One of the key ‘media’—to use a term coined by the sociologist Niklas Luhmann—of Romanticism was love. Precisely because each individual is increasingly understood as a world in himself or herself, a strong medium was required that nevertheless bridges the gap between individuals, thus establishing, for example, family units in a society that rejected arranged marriage. Love accomplished this by making the singularity of the loved one the magnifying glass through which one experienced the world and oneself (see de Staël, On the Influence of the Passions on the Well-Being of Individuals and of Nations, [De l’influence des passionssur le bonheur des individus et des nations] 1796).

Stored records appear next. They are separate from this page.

/-- GOPEN, GCLOSE, the close and GREL (R62 to R66, R78, R79, R190, R192): the states FREE, OPEN, CLOSING, CLOSED follow one another; a
group opens empty, on the anchor of its calibration slot when CAL is 1, a slot that is OFF skipping it with CALOFF; the close keeps
the cells; a command of a wrong state is skipped with SKIP. Opening a group clears marks of its accumulators (R411).
Where it rests on the model's reading, see log entries 17 and 82. -/
def Obligations.GroupEffects : Prop :=
  ∀ (c : CoreId) (e : QEntry) (n : Fin 4) (s : State),
    let k := s.core c
    let w := e.word
    let g := cmdBits w 33 32
    let x := groupOf k g
    let skipped := fun (t : State) => Popped c .matrix s t ∧ Logged (coreP c 4) 4 s t ∧ CoreEvent c s t ∧
      t.core c = popQueue .matrix k
    let cal := cmdBits w 37 37 = 1
    let slot := cmdBits w 61 48
    (Stands c .matrix e s → cmdOp w = 3 → cal → x.state = 0 → cmdBits w 35 34 ≠ 3 → calOff s slot = true →
      Runs (.gopen c) s (fun t => Popped c .matrix s t ∧ Logged 0x010 4 s t ∧ CoreEvent c s t ∧ t.core c = popQueue .matrix k)) ∧
    (Stands c .matrix e s → cmdOp w = 3 → (cal → calOff s slot = false ∧ calInForce s slot (taskStep s c) = true) → x.state = 0 →
      cmdBits w 35 34 ≠ 3 →
      Runs (.gopen c) s (fun t =>
        let y := groupOf (t.core c) g
        Popped c .matrix s t ∧ Completed c (flightOf .matrix e) 1 s t ∧ CoreOnly c { s with poison := t.poison } t ∧
        (∀ l ∈ t.poison, l ∈ s.poison) ∧ y.state = 1 ∧ y.mode = cmdBits w 35 34 ∧
        (cal → y.anchor = calAnchor s slot (taskStep s c) ∧ y.cal = some (slot, taskStep s c)) ∧
        (¬cal → y.anchor = signedOf 10 (cmdBits w 47 38) ∧ y.cal = none) ∧ y.planned = 0 ∧ y.steps = 0 ∧
        (∀ i q, i < 256 → q < 256 → cellOf (t.core c) g i q = Cell.zero) ∧
        (∀ h i q, h ≠ g → h < 4 → i < 256 → q < 256 → cellOf (t.core c) h i q = cellOf k h i q) ∧
        (∀ h, h < 4 → h ≠ g → groupOf (t.core c) h = groupOf k h) ∧
        (t.core c).array.pendingOpens = k.array.pendingOpens ++ [g])) ∧
    (Stands c .matrix e s → cmdOp w = 3 → gopenReady s c e = true → x.state = 1 ∨ cmdBits w 35 34 = 3 →
      Runs (.gopen c) s skipped) ∧
    (Stands c .matrix e s → cmdOp w = 4 →
      (x.state = 1 → Runs (.gclose c) s (fun t =>
        Popped c .matrix s t ∧ Began c (flightOf .matrix e) s t ∧ CoreOnly c s t ∧ (groupOf (t.core c) g).state = 2 ∧
        (groupOf (t.core c) g).closer = some (flightOf .matrix e) ∧ (t.core c).cells = k.cells ∧
        (∀ h, h < 4 → h ≠ g → groupOf (t.core c) h = groupOf k h))) ∧
      (x.state ≠ 1 → Runs (.gclose c) s skipped)) ∧
    ((groupOf k n.val).state = 2 → (groupOf k n.val).markerOut = true → Runs (.groupClosed c n) s (fun t =>
      (groupOf (t.core c) n.val).state = 3 ∧ (t.core c).cells = k.cells ∧ (t.core c).checks = k.checks ∧ t.mem = s.mem ∧
      (∀ h, h < 4 → h ≠ n.val → groupOf (t.core c) h = groupOf k h) ∧ CoresKept c s t ∧
      (∀ fl, (groupOf k n.val).closer = some fl → (t.core c).queues.flights = k.queues.flights.erase fl))) ∧
    (Stands c .matrix e s → cmdOp w = 5 →
      (x.state = 3 → Runs (.grel c) s (fun t =>
        Popped c .matrix s t ∧ Completed c (flightOf .matrix e) 1 s t ∧ CoreOnly c s t ∧
        groupOf (t.core c) g = { x with state := 0 } ∧ (t.core c).cells = k.cells)) ∧
      (x.state < 2 → Runs (.grel c) s skipped))

/-- Schedule faults in normal mode (R66, R104, R109, R213, R214): a GOPEN of a CLOSING or CLOSED group, a GREL of a CLOSING one, an
ACCRD of an OPEN or CLOSING one, a VLD, a LOAD's row or a stream word whose lines carry another generation, and a first word at a
row whose bank does not hold the load its STREAM names (BANKFAULT too): SCHEDFAULT is logged and the core stops, with its queues
flushed, nothing in execution, every group FREE and no operation held. In guarded replay the group commands and the VLD wait
(R215).
Where it rests on the model's reading, see log entries 16 and 88. -/
def Obligations.ScheduleFaults : Prop :=
  ∀ (c : CoreId) (e : QEntry) (w : SWord) (j : StreamJob) (row : Fin 32) (x : LoadJob) (rest : List LoadJob) (s : State),
    let k := s.core c
    let st := (groupOf k (cmdBits e.word 33 32)).state
    let f := vcmdOf e.word
    let stops := fun (t : State) =>
      Logged (coreP c 1) 0 s t ∧ (∀ q, queueOf (t.core c) q = []) ∧ (t.core c).queues.flights = [] ∧
      (t.core c).array.loads = [] ∧ (t.core c).array.streams = [] ∧ (t.core c).array.words = [] ∧ (t.core c).vec.running = [] ∧
      (∀ h, h < 4 → (groupOf (t.core c) h).state = 0) ∧ (t.core c).ctl.running = false ∧
      (t.core c).sched.task.map (fun y => (y.halt, y.held, y.parts)) = some (.fault, [], []) ∧
      t.mem = s.mem ∧ t.objs = s.objs ∧ t.cal = s.cal ∧ CoresKept c s t
    let faults := fun (i : Instr) => (k.guarded = false → Runs i s stops) ∧ (k.guarded = true → Runs i s (fun t => t = s))
    (Stands c .matrix e s →
      (cmdOp e.word = 3 → gopenReady s c e = true → cmdBits e.word 35 34 ≠ 3 → st = 2 ∨ st = 3 → faults (.gopen c)) ∧
      (cmdOp e.word = 5 → st = 2 → faults (.grel c))) ∧
    (VecTakes c 0x43 e s → vecReady s c e = true → (groupOf k f.g).state = 1 ∨ (groupOf k f.g).state = 2 → faults (.vAccrd c)) ∧
    (VecTakes c 0x80 e s → vldTagsOk s c e f = false → faults (.vVld c)) ∧
    (k.live = true → k.guarded = false → k.array.loads = x :: rest → x.rows ≤ row.val → rowHeld k.array x x.rows = false →
      linesOk k x.tileReg x.tag ((insideSpots (tregOf x.treg) (loadSpots x x.rows)).map
        (fun y => (tregOf x.treg).lineOf y.2.2.1 y.2.2.2)) = false →
      Runs (.loadComplete c row) s stops) ∧
    (k.live = true → k.guarded = false → k.array.words.find? (fun y => decide (y.row = row.val)) = some w → w.job = some j →
      (row.val = 0 → w.tagOk = false → Runs (.streamWordRow c 0) s stops) ∧
      ((row.val = 0 → w.tagOk = true ∧ w.bad = none) → w.pos = 0 → row.val = 0 ∨ 8 * row.val < j.m →
        (let held := mget 0 (bankOf k.array j.bank).rowSeq row.val
         held = 0 ∨ ∃ n, j.flip = some n ∧ held ≠ n) →
        Runs (.streamWordRow c (row.castSucc)) s (fun t => Logged (coreP c 3) 1 s t ∧ stops t)))

/-! ### The vector engine -/

/-- Elementwise FP operations (R134, R135, R136, R138): every element of the destination registers is the operation on the
elements of its place, rounded once by the format of the layout; a scalar operand stands for every element.
Where it rests on the model's reading (EXP2 and LOG2), see log entry 80.
Elementwise integer operations (R137, R138), on words of 32 bits: sums, differences and products modulo 2^32, shifts by the
low 5 bits of the second operand, signed comparisons. -/
def Obligations.VectorResults : Prop :=
  (∀ (c : CoreId) (e : QEntry) (s : State),
     let f := vcmdOf e.word
     let k := s.core c
     let fb := layFb f.lay
     let sc := if f.lay = 2 then f.scalar % 65536 else f.scalar
     let x := fun i => (velems k f.va f.c f.lay).getD i 0
     let y := fun i => if f.ssel then sc else (velems k f.vb f.c f.lay).getD i 0
     let z := fun i => (velems k f.vc f.c f.lay).getD i 0
     let lanes := f.c * (if f.lay = 2 then 4096 else 2048)
     let gives := fun (g : Nat → Nat → Nat → Nat) (t : State) =>
       (∀ i, i < lanes → (velems (t.core c) f.vd f.c f.lay).getD i 0 = g (x i) (y i) (z i)) ∧
       VecDone c e none s t ∧ VregsKept c f.vd f.c s t ∧ DrawsKept c s t ∧ CoreOnly c s t
     (VecTakes c 0x01 e s → Runs (.vAdd c) s (gives fun a b _ => fadd fb a b)) ∧
     (VecTakes c 0x02 e s → Runs (.vSub c) s (gives fun a b _ => fsub fb a b)) ∧
     (VecTakes c 0x03 e s → Runs (.vMul c) s (gives fun a b _ => fmul fb a b)) ∧
     (VecTakes c 0x04 e s → Runs (.vFma c) s (gives fun a b d => ffma fb a b d)) ∧
     (VecTakes c 0x05 e s → Runs (.vMin c) s (gives fun a b _ => fminmax false fb a b)) ∧
     (VecTakes c 0x06 e s → Runs (.vMax c) s (gives fun a b _ => fminmax true fb a b)) ∧
     (VecTakes c 0x07 e s → Runs (.vAbs c) s (gives fun a _ _ => fabs fb a)) ∧
     (VecTakes c 0x08 e s → Runs (.vNeg c) s (gives fun a _ _ => fneg fb a)) ∧
     (VecTakes c 0x09 e s → Runs (.vDiv c) s (gives fun a b _ => fdiv fb a b)) ∧
     (VecTakes c 0x0A e s → Runs (.vSqrt c) s (gives fun a _ _ => fsqrt fb a)) ∧
     (VecTakes c 0x0B e s → Runs (.vRcp c) s (gives fun a _ _ => fdiv fb (127 * 2 ^ fb) a)) ∧
     (VecTakes c 0x0C e s → Runs (.vRsqrt c) s (gives fun a _ _ => frsqrt fb a)) ∧
     (VecTakes c 0x0D e s → Runs (.vExp2 c) s (gives fun a _ _ => fexp2 fb a)) ∧
     (VecTakes c 0x0E e s → Runs (.vLog2 c) s (gives fun a _ _ => flog2 fb a)) ∧
     (VecTakes c 0x0F e s → Runs (.vCmp c) s (gives fun a b _ => if fcmp f.sub fb a b then 1 else 0)) ∧
     (VecTakes c 0x10 e s → Runs (.vSel c) s (gives fun a b d => if d = 0 then b else a)) ∧
     (VecTakes c 0x11 e s → Runs (.vMovs c) s (gives fun _ _ _ => sc))) ∧
  (∀ (c : CoreId) (e : QEntry) (s : State),
     let f := vcmdOf e.word
     let k := s.core c
     let x := fun i => BitVec.ofNat 32 ((velems k f.va f.c f.lay).getD i 0)
     let y := fun i => BitVec.ofNat 32 (if f.ssel then f.scalar else (velems k f.vb f.c f.lay).getD i 0)
     let gives := fun (g : W32 → W32 → W32) (t : State) =>
       (∀ i, i < 2048 * f.c → (velems (t.core c) f.vd f.c f.lay).getD i 0 = (g (x i) (y i)).toNat) ∧
       VecDone c e none s t ∧ VregsKept c f.vd f.c s t ∧ DrawsKept c s t ∧ CoreOnly c s t
     let holds := fun (a b : W32) =>
       if f.sub = 0 then a = b else if f.sub = 1 then a ≠ b else if f.sub = 2 then a.toInt < b.toInt
       else if f.sub = 3 then a.toInt ≤ b.toInt else if f.sub = 4 then b.toInt < a.toInt else b.toInt ≤ a.toInt
     (VecTakes c 0x20 e s → Runs (.vIadd c) s (gives fun a b => a + b)) ∧
     (VecTakes c 0x21 e s → Runs (.vIsub c) s (gives fun a b => a - b)) ∧
     (VecTakes c 0x22 e s → Runs (.vImul c) s (gives fun a b => a * b)) ∧
     (VecTakes c 0x23 e s → Runs (.vAnd c) s (gives fun a b => a &&& b)) ∧
     (VecTakes c 0x24 e s → Runs (.vOr c) s (gives fun a b => a ||| b)) ∧
     (VecTakes c 0x25 e s → Runs (.vXor c) s (gives fun a b => a ^^^ b)) ∧
     (VecTakes c 0x26 e s → Runs (.vShl c) s (gives fun a b => a <<< (b.toNat % 32))) ∧
     (VecTakes c 0x27 e s → Runs (.vShr c) s (gives fun a b => a >>> (b.toNat % 32))) ∧
     (VecTakes c 0x28 e s → Runs (.vSar c) s (gives fun a b => a.sshiftRight (b.toNat % 32))) ∧
     (VecTakes c 0x29 e s → ∃ t, exec (.vIcmp c) s = .next t ∧
       (∀ i, i < 2048 * f.c →
         (holds (x i) (y i) → (velems (t.core c) f.vd f.c f.lay).getD i 0 = 1) ∧
         (¬holds (x i) (y i) → (velems (t.core c) f.vd f.c f.lay).getD i 0 = 0)) ∧
       VecDone c e none s t ∧ VregsKept c f.vd f.c s t ∧ DrawsKept c s t ∧ CoreOnly c s t) ∧
     (VecTakes c 0x2A e s → Runs (.vImin c) s (gives fun a b => if a.toInt ≤ b.toInt then a else b)) ∧
     (VecTakes c 0x2B e s → Runs (.vImax c) s (gives fun a b => if a.toInt ≤ b.toInt then b else a)))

The totality of perception made possible by Romantic love also allowed for an appreciation of sexuality as one legitimate aspect of love. To love meant to love relationality. The price of this love was the preservation of the very distances that love set out to overcome.

Still, Romantic love preserved the asymmetry between the sexes, with the man’s love reflecting the nature of relation (as Luhmann puts it: the man loves loving), and the woman simply loving the man. Whereas this imbalance ensured a more direct emotional involvement of the woman, it bared her from reflection and thereby also from gaining a self. In his Philosophical Studies (Philosophische Studien, 1800), Novalis made explicit that which seems to underlie most thought around 1800: The man has to master his nature and to accomplish law and control for the Individuo…. The woman has to obey nature— and to master her individual.’